Dataset records:
-- -- --

-- ==== Sys2Proof/Laws/State.lean ====
section
/-! SUPPORT. One lemma per field and per instance for each update of the device, all by unfolding: no proof unfolds a
 record update. -/

namespace Sys2Proof.Machine

/-! updPort -/

@[simp] theorem Dev.updPort_cycle (d : Dev) (p : Nat) (f : PortSt → PortSt) : (d.updPort p f).cycle = d.cycle := rfl
@[simp] theorem Dev.updPort_freeCount (d : Dev) (p : Nat) (f : PortSt → PortSt) : (d.updPort p f).freeCount = d.freeCount := rfl
@[simp] theorem Dev.updPort_out (d : Dev) (p : Nat) (f : PortSt → PortSt) : (d.updPort p f).out = d.out := rfl
@[simp] theorem Dev.updPort_regs (d : Dev) (p : Nat) (f : PortSt → PortSt) : (d.updPort p f).regs = d.regs := rfl
@[simp] theorem Dev.updPort_hot (d : Dev) (p : Nat) (f : PortSt → PortSt) : (d.updPort p f).hot = d.hot := rfl
@[simp] theorem Dev.updPort_d2d (d : Dev) (p : Nat) (f : PortSt → PortSt) : (d.updPort p f).d2d = d.d2d := rfl
@[simp] theorem Dev.updPort_fibres (d : Dev) (p : Nat) (f : PortSt → PortSt) : (d.updPort p f).fibres = d.fibres := rfl
@[simp] theorem Dev.updPort_els (d : Dev) (p : Nat) (f : PortSt → PortSt) : (d.updPort p f).els = d.els := rfl
@[simp] theorem Dev.updPort_links (d : Dev) (p : Nat) (f : PortSt → PortSt) : (d.updPort p f).links = d.links := rfl
@[simp] theorem Dev.updPort_core (d : Dev) (p : Nat) (f : PortSt → PortSt) : (d.updPort p f).core = d.core := rfl
@[simp] theorem Dev.updPort_queues (d : Dev) (p : Nat) (f : PortSt → PortSt) : (d.updPort p f).queues = d.queues := rfl
@[simp] theorem Dev.updPort_capt (d : Dev) (p : Nat) (f : PortSt → PortSt) : (d.updPort p f).capt = d.capt := rfl
@[simp] theorem Dev.updPort_ctxs (d : Dev) (p : Nat) (f : PortSt → PortSt) : (d.updPort p f).ctxs = d.ctxs := rfl
@[simp] theorem Dev.updPort_tiles (d : Dev) (p : Nat) (f : PortSt → PortSt) : (d.updPort p f).tiles = d.tiles := rfl
@[simp] theorem Dev.updPort_time (d : Dev) (p : Nat) (f : PortSt → PortSt) : (d.updPort p f).time = d.time := rfl
@[simp] theorem Dev.updPort_bars (d : Dev) (p : Nat) (f : PortSt → PortSt) : (d.updPort p f).bars = d.bars := rfl
@[simp] theorem Dev.updPort_fns (d : Dev) (p : Nat) (f : PortSt → PortSt) : (d.updPort p f).fns = d.fns := rfl
@[simp] theorem Dev.updPort_accOrder (d : Dev) (p : Nat) (f : PortSt → PortSt) : (d.updPort p f).accOrder = d.accOrder := rfl
@[simp] theorem Dev.updPort_qmr (d : Dev) (p : Nat) (f : PortSt → PortSt) : (d.updPort p f).qmr = d.qmr := rfl
@[simp] theorem Dev.updPort_flt (d : Dev) (p : Nat) (f : PortSt → PortSt) : (d.updPort p f).flt = d.flt := rfl
@[simp] theorem Dev.updPort_hbm (d : Dev) (p : Nat) (f : PortSt → PortSt) : (d.updPort p f).hbm = d.hbm := rfl
@[simp] theorem Dev.updPort_sys (d : Dev) (p : Nat) (f : PortSt → PortSt) : (d.updPort p f).sys = d.sys := rfl
@[simp] theorem Dev.updPort_link_at (d : Dev) (p : Nat) (f : PortSt → PortSt) (q : Nat) : (d.updPort p f).link q = d.link q := rfl
@[simp] theorem Dev.updPort_fibre_at (d : Dev) (p : Nat) (f : PortSt → PortSt) (q : Nat) : (d.updPort p f).fibre q = d.fibre q := rfl
@[simp] theorem Dev.updPort_elsOf_at (d : Dev) (p : Nat) (f : PortSt → PortSt) (q : Nat) : (d.updPort p f).elsOf q = d.elsOf q := rfl
@[simp] theorem Dev.updPort_queue_at (d : Dev) (p : Nat) (f : PortSt → PortSt) (q : Nat) : (d.updPort p f).queue q = d.queue q := rfl
@[simp] theorem Dev.updPort_ctx_at (d : Dev) (p : Nat) (f : PortSt → PortSt) (q : Nat) : (d.updPort p f).ctx q = d.ctx q := rfl
@[simp] theorem Dev.updPort_tile_at (d : Dev) (p : Nat) (f : PortSt → PortSt) (q : Nat) : (d.updPort p f).tile q = d.tile q := rfl
@[simp] theorem Dev.updPort_bar_at (d : Dev) (p : Nat) (f : PortSt → PortSt) (q : Nat) : (d.updPort p f).bar q = d.bar q := rfl
@[simp] theorem Dev.updPort_fn_at (d : Dev) (p : Nat) (f : PortSt → PortSt) (q : Nat) : (d.updPort p f).fn q = d.fn q := rfl
@[simp] theorem Dev.updPort_rawF (d : Dev) (p : Nat) (f : PortSt → PortSt) (r : RegName) (x y z : Nat) :
    (d.updPort p f).rawF r x y z = d.rawF r x y z := rfl
@[simp] theorem Dev.updPort_fdF (d : Dev) (p : Nat) (f : PortSt → PortSt) (g : Fld) (x y z : Nat) :
    (d.updPort p f).fdF g x y z = d.fdF g x y z := rfl
@[simp] theorem Dev.updPort_fd (d : Dev) (p : Nat) (f : PortSt → PortSt) (g : Fld) (x y : Nat) : (d.updPort p f).fd g x y = d.fd g x y := rfl
@[simp] theorem Dev.updPort_bit (d : Dev) (p : Nat) (f : PortSt → PortSt) (g : Fld) (x y : Nat) : (d.updPort p f).bit g x y = d.bit g x y := rfl
theorem Dev.updPort_port (d : Dev) (p : Nat) (f : PortSt → PortSt) (q : Nat) :
    (d.updPort p f).port q = if q = p then f (d.port p) else d.port q := by
  simp [Dev.updPort, Dev.port, tblGet_tblPut]
@[simp] theorem Dev.updPort_port_same (d : Dev) (p : Nat) (f : PortSt → PortSt) : (d.updPort p f).port p = f (d.port p) := by
  simp [Dev.updPort_port]
theorem Dev.updPort_port_other (d : Dev) (p : Nat) (f : PortSt → PortSt) (q : Nat) (hq : q ≠ p) : (d.updPort p f).port q = d.port q := by
  simp [Dev.updPort_port, hq]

-- -- --

Task prompt:
Give back the entries above precisely as they appear.

Your response:
-- ==== Sys2Proof/Laws/State.lean ====
section
/-! SUPPORT. One lemma per field and per instance for each update of the device, all by unfolding: no proof unfolds a
 record update. -/

namespace Sys2Proof.Machine

/-! updPort -/

@[simp] theorem Dev.updPort_cycle (d : Dev) (p : Nat) (f : PortSt → PortSt) : (d.updPort p f).cycle = d.cycle := rfl
@[simp] theorem Dev.updPort_freeCount (d : Dev) (p : Nat) (f : PortSt → PortSt) : (d.updPort p f).freeCount = d.freeCount := rfl
@[simp] theorem Dev.updPort_out (d : Dev) (p : Nat) (f : PortSt → PortSt) : (d.updPort p f).out = d.out := rfl
@[simp] theorem Dev.updPort_regs (d : Dev) (p : Nat) (f : PortSt → PortSt) : (d.updPort p f).regs = d.regs := rfl
@[simp] theorem Dev.updPort_hot (d : Dev) (p : Nat) (f : PortSt → PortSt) : (d.updPort p f).hot = d.hot := rfl
@[simp] theorem Dev.updPort_d2d (d : Dev) (p : Nat) (f : PortSt → PortSt) : (d.updPort p f).d2d = d.d2d := rfl
@[simp] theorem Dev.updPort_fibres (d : Dev) (p : Nat) (f : PortSt → PortSt) : (d.updPort p f).fibres = d.fibres := rfl
@[simp] theorem Dev.updPort_els (d : Dev) (p : Nat) (f : PortSt → PortSt) : (d.updPort p f).els = d.els := rfl
@[simp] theorem Dev.updPort_links (d : Dev) (p : Nat) (f : PortSt → PortSt) : (d.updPort p f).links = d.links := rfl
@[simp] theorem Dev.updPort_core (d : Dev) (p : Nat) (f : PortSt → PortSt) : (d.updPort p f).core = d.core := rfl
@[simp] theorem Dev.updPort_queues (d : Dev) (p : Nat) (f : PortSt → PortSt) : (d.updPort p f).queues = d.queues := rfl
@[simp] theorem Dev.updPort_capt (d : Dev) (p : Nat) (f : PortSt → PortSt) : (d.updPort p f).capt = d.capt := rfl
@[simp] theorem Dev.updPort_ctxs (d : Dev) (p : Nat) (f : PortSt → PortSt) : (d.updPort p f).ctxs = d.ctxs := rfl
@[simp] theorem Dev.updPort_tiles (d : Dev) (p : Nat) (f : PortSt → PortSt) : (d.updPort p f).tiles = d.tiles := rfl
@[simp] theorem Dev.updPort_time (d : Dev) (p : Nat) (f : PortSt → PortSt) : (d.updPort p f).time = d.time := rfl
@[simp] theorem Dev.updPort_bars (d : Dev) (p : Nat) (f : PortSt → PortSt) : (d.updPort p f).bars = d.bars := rfl
@[simp] theorem Dev.updPort_fns (d : Dev) (p : Nat) (f : PortSt → PortSt) : (d.updPort p f).fns = d.fns := rfl
@[simp] theorem Dev.updPort_accOrder (d : Dev) (p : Nat) (f : PortSt → PortSt) : (d.updPort p f).accOrder = d.accOrder := rfl
@[simp] theorem Dev.updPort_qmr (d : Dev) (p : Nat) (f : PortSt → PortSt) : (d.updPort p f).qmr = d.qmr := rfl
@[simp] theorem Dev.updPort_flt (d : Dev) (p : Nat) (f : PortSt → PortSt) : (d.updPort p f).flt = d.flt := rfl
@[simp] theorem Dev.updPort_hbm (d : Dev) (p : Nat) (f : PortSt → PortSt) : (d.updPort p f).hbm = d.hbm := rfl
@[simp] theorem Dev.updPort_sys (d : Dev) (p : Nat) (f : PortSt → PortSt) : (d.updPort p f).sys = d.sys := rfl
@[simp] theorem Dev.updPort_link_at (d : Dev) (p : Nat) (f : PortSt → PortSt) (q : Nat) : (d.updPort p f).link q = d.link q := rfl
@[simp] theorem Dev.updPort_fibre_at (d : Dev) (p : Nat) (f : PortSt → PortSt) (q : Nat) : (d.updPort p f).fibre q = d.fibre q := rfl
@[simp] theorem Dev.updPort_elsOf_at (d : Dev) (p : Nat) (f : PortSt → PortSt) (q : Nat) : (d.updPort p f).elsOf q = d.elsOf q := rfl
@[simp] theorem Dev.updPort_queue_at (d : Dev) (p : Nat) (f : PortSt → PortSt) (q : Nat) : (d.updPort p f).queue q = d.queue q := rfl
@[simp] theorem Dev.updPort_ctx_at (d : Dev) (p : Nat) (f : PortSt → PortSt) (q : Nat) : (d.updPort p f).ctx q = d.ctx q := rfl
@[simp] theorem Dev.updPort_tile_at (d : Dev) (p : Nat) (f : PortSt → PortSt) (q : Nat) : (d.updPort p f).tile q = d.tile q := rfl
@[simp] theorem Dev.updPort_bar_at (d : Dev) (p : Nat) (f : PortSt → PortSt) (q : Nat) : (d.updPort p f).bar q = d.bar q := rfl
@[simp] theorem Dev.updPort_fn_at (d : Dev) (p : Nat) (f : PortSt → PortSt) (q : Nat) : (d.updPort p f).fn q = d.fn q := rfl
@[simp] theorem Dev.updPort_rawF (d : Dev) (p : Nat) (f : PortSt → PortSt) (r : RegName) (x y z : Nat) :
    (d.updPort p f).rawF r x y z = d.rawF r x y z := rfl
@[simp] theorem Dev.updPort_fdF (d : Dev) (p : Nat) (f : PortSt → PortSt) (g : Fld) (x y z : Nat) :
    (d.updPort p f).fdF g x y z = d.fdF g x y z := rfl
@[simp] theorem Dev.updPort_fd (d : Dev) (p : Nat) (f : PortSt → PortSt) (g : Fld) (x y : Nat) : (d.updPort p f).fd g x y = d.fd g x y := rfl
@[simp] theorem Dev.updPort_bit (d : Dev) (p : Nat) (f : PortSt → PortSt) (g : Fld) (x y : Nat) : (d.updPort p f).bit g x y = d.bit g x y := rfl
theorem Dev.updPort_port (d : Dev) (p : Nat) (f : PortSt → PortSt) (q : Nat) :
    (d.updPort p f).port q = if q = p then f (d.port p) else d.port q := by
  simp [Dev.updPort, Dev.port, tblGet_tblPut]
@[simp] theorem Dev.updPort_port_same (d : Dev) (p : Nat) (f : PortSt → PortSt) : (d.updPort p f).port p = f (d.port p) := by
  simp [Dev.updPort_port]
theorem Dev.updPort_port_other (d : Dev) (p : Nat) (f : PortSt → PortSt) (q : Nat) (hq : q ≠ p) : (d.updPort p f).port q = d.port q := by
  simp [Dev.updPort_port, hq]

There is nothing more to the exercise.